> [What you are asked to do] I'd like an exact copy of every line from the start of the entries below through the line containing "a.sign != 0", please.

> [Record extracts]
-- ==== Sys2Proof/WellFormed.lean ====
section
/-!
DEFINITION. Well-formedness: a real number is written in its canonical form, and an operation's real operands are.
-/
namespace Sys2Proof

/-- The term is not the zero term. -/
def TrigTerm.nonzero (t : TrigTerm) : Bool := t.cosC != 0 || t.sinC != 0

/-- Angles above `lo`, strictly rising, and no zero term. -/
def TrigTerm.canonicalFrom : ℚ → List TrigTerm → Bool
  | _, [] => true
  | lo, t :: ts => decide (lo < t.angle) && t.nonzero && TrigTerm.canonicalFrom t.angle ts

/-- The canonical form of an `Exact` (log entry 1). -/
def Exact.wf (e : Exact) : Bool := TrigTerm.canonicalFrom 0 e.trig

/-- Every `Exact` in it is canonical, and no inverse is that of 0. -/
def RealNum.wf : RealNum → Bool
  | .exact e => e.wf
  | .pi | .named _ => true
  | .add a b | .mul a b => a.wf && b.wf
  | .neg a | .cos a | .sin a => a.wf
  | .inv a => a.wf && a.sign != 0

/-- A real number is well formed; every other number is its code. -/
def NumVal.wf : NumVal → Bool
  | .real a => a.wf
  | .other _ => true

/-- Every real operand is canonical. A word, a tick count and a flag have no ill-formed value. -/
def Instr.wf : Instr → Bool
  | .readVersion | .readEncoderM1 | .readEncoderM2 | .readSpeedM1 | .readSpeedM2 | .readTemperature | .readErrorState
  | .readMainBatteryVoltage | .readCurrents | .readEncoderModes | .resetEncoders => true
  | .setM1Constants _ _ _ _ | .setM2Constants _ _ _ _ => true
  | .setM1VelocityPID kd kp ki _ | .setM2VelocityPID kd kp ki _ => kd.wf && kp.wf && ki.wf
  | .setMixedSpeed l r => l.wf && r.wf
  | .update now _ _ _ _ => now.all NumVal.wf
  | .mix a b c d => a.wf && b.wf && c.wf && d.wf

end Sys2Proof
end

> [Reply to the exercise]
-- ==== Sys2Proof/WellFormed.lean ====
section
/-!
DEFINITION. Well-formedness: a real number is written in its canonical form, and an operation's real operands are.
-/
namespace Sys2Proof

/-- The term is not the zero term. -/
def TrigTerm.nonzero (t : TrigTerm) : Bool := t.cosC != 0 || t.sinC != 0

/-- Angles above `lo`, strictly rising, and no zero term. -/
def TrigTerm.canonicalFrom : ℚ → List TrigTerm → Bool
  | _, [] => true
  | lo, t :: ts => decide (lo < t.angle) && t.nonzero && TrigTerm.canonicalFrom t.angle ts

/-- The canonical form of an `Exact` (log entry 1). -/
def Exact.wf (e : Exact) : Bool := TrigTerm.canonicalFrom 0 e.trig

/-- Every `Exact` in it is canonical, and no inverse is that of 0. -/
def RealNum.wf : RealNum → Bool
  | .exact e => e.wf
  | .pi | .named _ => true
  | .add a b | .mul a b => a.wf && b.wf
  | .neg a | .cos a | .sin a => a.wf
  | .inv a => a.wf && a.sign != 0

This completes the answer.